Katherine Nay Yaung1, Joo Guan Yeo2, Hui Nee Annie Law3, Martin Wasser4, Thaschawee Arkachaisri5, Julian Thumboo3, Andrea Low3 and Salvatore Albani4, 1Translational Immunology Institute, SingHealth Duke-NUS Academic Medical Centre, Singapore; Duke-NUS Medical School, Singapore, Singapore, 2KK Hospital, Singapore; Translational Immunology Institute, SingHealth Duke-NUS Academic Medical Centre, Singapore, Singapore, 3Department of Rheumatology and Immunology, Singapore General Hospital, Singapore, Singapore, 4Translational Immunology Institute, SingHealth Duke-NUS Academic Medical Centre, Singapore, Singapore, Singapore, 5KK Women's and Children's Hospital, SingHealth, Singapore, Singapore
Background/Purpose: Systemic lupus erythematosus (SLE) is a complex, systemic autoimmune disease that interferes with the balance between regulation and immunity, resulting in immune system dysfunction. Disease course is unpredictable due to alternating remissions and flares, impeding reliable patient assessments. Thus, mechanistic insights are required for better assessment. Current studies are mainly descriptive, and SLE is best interrogated with a multi-parametric, holistic approach such as mass cytometry (CyTOF).

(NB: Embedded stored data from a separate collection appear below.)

/-- A TDI (R379 to R382): its job, state, lock digest, whether a stop waits for its clears (R367), and whether the log record of an entry
to ERROR does. -/
structure Tdi where
  n : BitVec 4
  job : BitVec 32
  st : TdiSt
  digest : BitVec 256
  stopping : Bool
  failing : Bool
  deriving DecidableEq, Repr

/-- An action that is logged, as it waits for room in the access log's ring (R378). -/
inductive LogAction where
  | keyLoad (slot : BitVec 10) (job : BitVec 32) (twbase : BitVec 52) (key : BitVec 512)
  | keyZeroise (slot : BitVec 10)
  | sealDerive (slot : BitVec 10) (job : BitVec 32) (region : BitVec 64) (base : BitVec 52) (policy : BitVec 256)
  | regionSet (job : BitVec 32) (lo hi : BitVec 52) (policy : BitVec 256)
  | linkLoad (stream : StreamRef) (slot : BitVec 10) (job : BitVec 32) (key : BitVec 256)
  | setRetire (stream : StreamRef)
  | lock (tdi : BitVec 4)
  | start (tdi : BitVec 4)
  | pskFinish (msg : List (BitVec 8)) (session : BitVec 32)
  | endSession (msg : List (BitVec 8)) (session : BitVec 32)
  | vendor (msg : List (BitVec 8)) (session : BitVec 32) (stream : BitVec 3) (slot : BitVec 10) (job : BitVec 32) (key : BitVec 256)
  | image (x : FirmwareImage)
  deriving DecidableEq, Repr

/-- The access log (R376 to R378): next sequence number, chain value, records in the ring (sequence, bytes) and the place in it of
the next one, how far the host acknowledged, refusals not yet logged, LMS leaf, boot counter, records that wait for room, and actions
that wait for it. -/
structure AccessLog where
  seq : BitVec 64
  chain : BitVec 256
  ring : List (Nat × List Byte)
  next : Nat
  acked : BitVec 64
  refusals : Nat
  leaf : Nat
  boot : BitVec 64
  waiting : List (Nat × BitVec 32 × List Byte)
  held : List LogAction
  deriving DecidableEq, Repr

/-- The SPDM responder (R383, R384): phase (0 none, 1 version, 2 capabilities, 3 negotiated), transcripts, sessions. -/
structure Spdm where
  phase : Nat
  vca : List Byte
  chal : List Byte
  meas : List Byte
  sessions : List (BitVec 32 × Bool × List Byte)
  leaf : Nat
  deriving DecidableEq, Repr

/-- A cluster's protection (R366, R367): the job it is protected for, and whether a clear is still to run. -/
structure ClusterProt where
  n : Nat
  job : Option (BitVec 32)
  clearing : Bool
  toJob : Option (BitVec 32)
  deriving DecidableEq, Repr

/-- A flit of this device (R389, R390): its link sequence number, the operation and the part of it that it carries, none for an answer
to another device, stream sequence number, type, destination, virtual address, data bytes, the key index under which it was
issued (R372), and bytes 0 to 239 as the replay buffer holds them. -/
structure Flit where
  seq : Nat
  op : Option Nat
  part : Nat
  sseq : Nat
  type : Nat
  dev : BitVec 21
  va : Nat
  data : List Byte
  key : Bool
  bytes : List Byte
  deriving DecidableEq, Repr

/-- A Tether port (R389, R390): LNKCFG, next link sequence number, flits not yet acknowledged (oldest first), replays of
the oldest, requests that their destination has not answered, requests answered busy. -/
structure Port where
  peer : BitVec 21
  tier : BitVec 4
  st : BitVec 4
  en : Bool
  seq : Nat
  unacked : List Flit
  replays : Nat
  inFlight : List Flit
  busy : List Flit
  deriving DecidableEq, Repr

/-- A request stream received from another device (R390): the next sequence number to perform. -/
structure RxStream where
  src : BitVec 21
  stream : Nat
  expect : Nat
  deriving DecidableEq, Repr

/-- Power states of the device (R409). -/
inductive Power where | d0 | d3hot | d3cold
  deriving DecidableEq, Repr

/-- The event counters outside the slot tree (R359): predicted accesses squashed, TLB misses, bank conflicts by bank, and node visits
of Sedge engines. -/
structure EventCounts where
  squashed : Nat
  tlbMisses : Nat
  bankConflicts : List (Nat × Nat)
  nodeVisits : Nat
  deriving DecidableEq, Repr

/-- A Bridle link (R388): 0 up, 1 retrained on fewer lanes, 2 failed; flits replayed. -/
structure Bridle where
  st : Nat
  replays : Nat
  lost : Nat
  deriving DecidableEq, Repr

/-- What the device hands to the outside: MSI-X vectors, read answers, request-ring posts, SPDM bytes, link flits. -/
inductive HostOut where
  | msix (v : Nat)
  | data (bytes : List Byte)
  | abort
  | request (id task : Nat) (job : BitVec 32) (args : List Nat)
  | spdm (bytes : List Byte)
  | pri (pasid : BitVec 20) (page : BitVec 40)
  | pageFault (job : BitVec 32) (page : BitVec 40)
  | ats (pasid : BitVec 20) (page : BitVec 40)
  | linkFlit (port : Nat) (bytes : List Byte)
  deriving DecidableEq, Repr

/-- A host-assisted request waiting for its completion record (R406). -/
structure HostReq where
  id : Nat
  task : Nat
  job : BitVec 32
  args : List Nat
  answered : Option Bool
  deriving DecidableEq, Repr

/-- Ramyel's log (R362): launches as accepted, at each launch's dispatch the digests of its pages, commits and atomic accesses by launch and linear
group index, the latter with the group's count of issued instructions. -/
inductive ReplayRec where
  | launch (job : BitVec 32) (bytes : List Byte)
  | dispatch (job launch : BitVec 32) (digests : List (Nat × BitVec 256))
  | commit (job launch : BitVec 32) (g : Nat) (ok : Bool)
  | atomic (job : BitVec 32) (line : Nat) (launch : BitVec 32) (g count : Nat)
  deriving DecidableEq, Repr

/-- The instruction being issued, as fetched: address for TEPC, its own address, the address after it, the gap and slot
code of R18, the mode of a DL prefixed to it, the leaf of the slot tree that its issue counts on (R357), and whether it has
divided its fragment, which has then its place in the rotation list (R182). -/
structure Latch where
  start : VA
  here : VA
  next : VA
  gap : Nat
  code : BitVec 2
  dl : Option Bool
  leaf : Nat
  split : Bool
  deriving DecidableEq, Repr

/-- The whole machine. `jobsNext` are job registers written while the job is live, in force from its next launch
dispatch (R407); `copyRuns` counts the role-1 starts in a row of each CU's copy queue (R293); `turn` counts the events
that the device has taken by itself and `picks` the choices of a fragment since the last of them; `follow` is what
remains of a replay log that a run is to follow (R363); `hostWritten` gives the pages that the host has written, each with the
occurrence of its last write (R362). `flits` are requests whose port went down, waiting for another
(R392); `spills` the records that PUSHM has stored and no later record covers (R99). `grp` and `frag` are the issuing group and fragment when `live`; `groups` holds the others. -/
structure State where
  live : Bool
  grp : Group
  frag : Frag
  groups : List Group
  latch : Latch
  blocks : List Block
  clusterLaunches : List ClusterLaunch
  ops : List Op
  fences : List FenceMark
  windows : List Window
  spills : List Spilled
  copyRuns : List (CuRef × Nat)
  launches : List Launch
  queues : Vector Queue 256
  jobs : List Job
  jobsNext : List Job
  counters : List Counter
  tables : List Table
  btc : List BtcEntry
  pins : List KvPin
  mem : List Host.Cell
  dirty : List Dirty
  hostMem : List Host.Cell
  poison : List Nat
  correctable : List (Nat × Nat)
  scrubAt : Nat
  retired : List Nat
  retiring : List Nat
  tlb : List TlbEntry
  l1 : List L1Line
  atc : List (BitVec 20 × BitVec 40)
  ready : BitVec 64
  modeSplit : BitVec 64
  bar2Win : BitVec 64
  pwrLim : Nat
  dumpA : BitVec 64
  traceA : BitVec 64
  logA : BitVec 64
  devId : BitVec 21
  power : Power
  clocks : Vector ClockStep 4
  lock : Option ClockStep
  lockBroken : BitVec 4
  time : BitVec 64
  dbg : List DebugPart
  counts : EventCounts
  traceNext : Nat
  traceWait : List (Option (BitVec 32) × List Byte)
  heldBars : List HeldBar
  errorLog : List (Nat × Bool)
  replay : List ReplayRec
  follow : List ReplayRec
  hostWritten : List (Nat × Nat)
  jobPages : List (BitVec 32 × Nat)
  inj : Vector Injector 4
  out : List HostOut
  hostReqs : List HostReq
  kslots : List KeySlot
  streams : List Stream
  log : AccessLog
  tdis : List Tdi
  spdm : Spdm
  meas : Vector (BitVec 256) 6
  firmware : List FirmwareImage
  clusters : List ClusterProt
  bridle : Vector Bridle 6
  ports : Vector Port 16
  txStreams : List (GroupId × BitVec 21 × Nat)
  flits : List Flit
  rxStreams : List RxStream
  exportPins : List (BitVec 32 × Nat × Nat)
  contributions : List Contribution
  aredCount : List (BitVec 32 × BitVec 32 × Nat)
  agenda : List Instr
  turns : List Partition
  turn : Nat
  picks : Nat
  fresh : Nat
  nextId : Nat
  nextRot : Nat
  nextOrder : Nat
  deriving DecidableEq, Repr

/-! ### Reset -/

/-- No wait, no watch: the disabled watchpoint. -/
def Watch.off : Watch := { kind := .rd, lo := 0, hi := 0, table := 0, en := false }

/-- A barrier that is not configured (R154: EXPECTED 0). -/
def Barrier.none : Barrier :=
  { expected := 0, arrived := 0, target := 0, bytes := 0, gen := 0, arrivals := [], regroups := [] }

/-- CU 0 of cluster 0 of die 0. -/
def CuRef.zero : CuRef := { die := 0, cluster := 0, cu := 0 }

/-- The one fragment of a group at its start but for what the launch gives (R7, R133, R138). (DESIGN CHOICE, log
entry 2) -/
def Frag.start : Frag :=
  { pc := 0, em := 0, lanes := BitVec.allOnes 32, jr := 0, fmt := 0, st := .ready, entry := 0, split := none,
    written := false, again := false, held := false, skip := false, rot := 0, run := 0 }

/-- A group at its start but for what the launch gives (R7, R10, R333). (DESIGN CHOICE, log entry 2) -/
def Group.start : Group :=
  { id := { l := 0, blk := 0, g := 0 }, job := 0, launchId := 0, priv := false, prot := false, kt := 0, det := false,
    trapVec := 0, bx := 0, byy := 0, bz := 0, gx := 0, gy := 0, gz := 0, ngrp := 1, clb := 0,
    place := { part := { cu := CuRef.zero, part := 0 }, slot := 0 },
    v := Vector.replicate 32 none, s := Vector.replicate 32 0,
    k := Vector.ofFn fun i => if i.val = 0 then BitVec.allOnes 32 else 0,
    sp := 0, sh := Vector.replicate 8 0, sg := Vector.replicate 8 { base := 0, limit := 0 },
    ld := 0, st := 0, cp := 0, mx := 0, role := 0, quota := 0, reserved := [], deferredFree := 0, unmapped := false,
    opCache := [], tcause := 0, taddr := 0, tmask := 0, tepc := 0, tepcWritten := false, tem := 0, tmode := false, supp := false,
    pend := false, waitr := false, handler := none, waitRec := none, wait := none,
    w := Vector.replicate 4 Watch.off, cst := 0,
    cursors := [], tx := none, txCause := 0, cycle := 0, issued := 0, seen := 0, lat := [], pending := [], done := [],
    frags := [], splits := [], backed := [], ended := false }

/-- The access log before a boot has begun it (R376). (DESIGN CHOICE, log entry 2) -/
def AccessLog.start : AccessLog :=
  { seq := 0, chain := 0, ring := [], next := 0, acked := 0, refusals := 0, leaf := 0, boot := 0, waiting := [], held := [] }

The objectives of this study are as follows: (1) To characterise immune signatures of SLE patients and in the process: Study the roles of B and T cells in SLE to gain a holistic understanding of the adaptive immune response and (2) To compare immunological profiles of SLE patients with age-matched healthy controls.
Methods: Peripheral blood mononuclear cells (PBMCs) from 26 SLE subjects (41 samples, median age 39.5years) and 27 age-matched subjects were tested with CyTOF. Data was analysed and visualised using our laboratory-designed machine learning tool, the Extended Polydimensional Immunome Characterization (EPIC) platform. Normalization and FlowSOM (Flow cytometry analysis by Self- Organising Maps) clustering were performed with functionally and phenotypically important immune markers. Mann-Whitney U test identified significantly different cluster frequencies.

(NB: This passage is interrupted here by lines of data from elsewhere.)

/-- A byte as a lane reads it: undefined while an engine is writing it (R268, R269). `i` numbers it in this occurrence. -/
def State.laneByte (s : State) (i : Nat) (p : Loc) : Byte :=
  if s.ops.any fun q => q.writesTo p then Config.freeByte s.fresh i else s.readLoc p

/-- Bytes as a lane reads them. -/
def State.laneBytes (s : State) (i : Nat) (ps : List Loc) : List Byte := ps.zipIdx.map fun p => s.laneByte (i + p.2) p.1

/-- A stalled fragment may look again whether it is still stalled once something has happened (R182), but for one that met a fault
while a handler runs (R334). -/
def Frag.wake (f : Frag) : Frag := if f.st = .stalled ∧ !f.held then { f with again := true } else f
/-- L1 lines that an acquire wider than .CU discards: all but those of sg4 (R199). (DEDUCED, log entry 18) -/
def State.discardL1 (s : State) (cu : CuRef) : State :=
  { s with l1 := s.l1.filter fun x => x.cu != cu || x.const.isSome }

/-- An acquire of a group on a CU: wider than .CU, it discards what the L1 holds (R199); the group's later reads are after it
(R265), and its later releases order what has been released to it (R263). (DEDUCED, log entry 18) -/
def State.acquire (s : State) (i : GroupId) (cu : CuRef) (wide : Bool) : State :=
  let s := (if wide then s.discardL1 cu else s).acquireL2 i
  s.updGroup i fun g => { g with seen := max g.seen s.fresh }

/-- An acquire of a group at a scope that orders accesses (R199, R265, R271). (DEDUCED, log entry 18) -/
def State.acquireAt (s : State) (i : GroupId) (cu : CuRef) (c : Scope) : State :=
  if Scope.orders c then
    let s := s.acquire i cu (Scope.widerThanCu c)
    if Scope.mem c then s.acquireMem i else s
  else s

/-- A WAIT of the issuing group observes the completed operations of these counters; one of an ARED is an acquire at .FAB (R95, R96,
R399). -/
def State.observes (s : State) (cs : List Ctr) : State :=
  let fab := s.grp.done.any fun d => cs.contains d.ctr && d.fab
  let s : State := { s with grp := s.grp.observe s.fresh cs }
  if fab then s.acquireAt s.grp.id s.grp.place.part.cu .fab else s

/-- A group has seen or written these bytes at L2, by an access that does not go through its CU's L1 (R264, R265). (DEDUCED, log
entry 18) -/
def State.seeL2 (s : State) (i : GroupId) (ps : List Loc) : State :=
  let s := s.readL2 i ps
  match s.group? i with | some g => s.dropLines g.place.part.cu ps | none => s

/-- A read at issue has seen these bytes as they are now: what the group's L1 holds of them goes, and accesses whose addresses or whose
issue follow from it come after (R264 to R266). (DEDUCED, log entry 18) -/
def State.readAtIssue (s : State) (ps : List Loc) : State :=
  (s.seeL2 s.grp.id ps).setGrp fun g => { g with seen := max g.seen s.fresh }

/-- Wake the stalled fragments of a group. -/
def Group.wake (g : Group) : Group := { g with frags := g.frags.map Frag.wake }

/-- The shape of an event: the focused group joins the others, the event takes place, stalled fragments look again.
(DESIGN CHOICE, log entry 3) -/
def event (s : State) (f : State → State) : Host.Outcome State Fault Refusal :=
  let s := f { s.unfocus with fresh := s.fresh + 1 }
  .next { s with groups := s.groups.map Group.wake }

end Sys2Proof.Machine
end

Results: Multiple significant differences were identified (p < 0.05). An activated CD8+CXCR3+CLA+ T -cell subset (CD8+CD45RA+CD38+CLA+CXCR3+) was enriched in SLE (median: 0.19%,interquartile range: 0.13-0.35% of CD45+ PBMCs) versus healthy (0.08%,0.05-0.09%; p< 0.0001). CXCR3 and cutaneous lymphocyte-associated antigen (CLA) are involved in skin-homing, with CLA function enhanced in inflammatory dermatoses. This suggests the importance of skin involvement in SLE immunopathogenesis even if skin manifestations are absent. Further analysis of CD3+ cells revealed unchanged natural T-regulatory cells (TREGS) in healthy and disease while a few TREG-like populations (FoxP3+CD25-) are significantly increased in disease, suggesting a deranged immunoregulatory response driven by TREGS. Thirdly, an activated CD8+BAFF+ T-cell subset (CD8+CD45RA+iCOS+ BAFF+) (r=0.715, p< 0.0001) is enriched in SLE (0.975%,0.433-1.53%) versus healthy (0.28%,0.1-0.49%; p< 0.0001). B-cell activating factor (BAFF) supports autoreactive B cell survival in autoimmune disease; an anti-BAFF drug (belimumab) is FDA- approved for SLE. Despite increasing use of belimumab, not all patients respond equally, so BAFF inhibition alone may not adequately alter disease activity. Studying these cell subset interactions in further detail to identify pathological pathways may facilitate improvements in current SLE theragnostics.
Conclusion: With a multi-parametric unbiased approach comparing SLE subjects to healthy controls, we identified immune subsets of immunopathogenic importance for further studies.
Figure 1: Clinical samples are used for experimentation and subsequent analysis.
Figure 2: A graphic representation of the EPIC Immunomics Platform, which provides a healthy dataset and analysis pipeline to identify derangements in disease.
Figure 3: There are derangements in multiple subsets in SLE. Notably, many differences between SLE and healthy were observed in the CD3+ compartment (circled in red). Disclosures: K. Nay Yaung, None; J. Yeo, None; H. Law, None; M. Wasser, None; T. Arkachaisri, None; J. Thumboo, None; A. Low, None; S. Albani, None.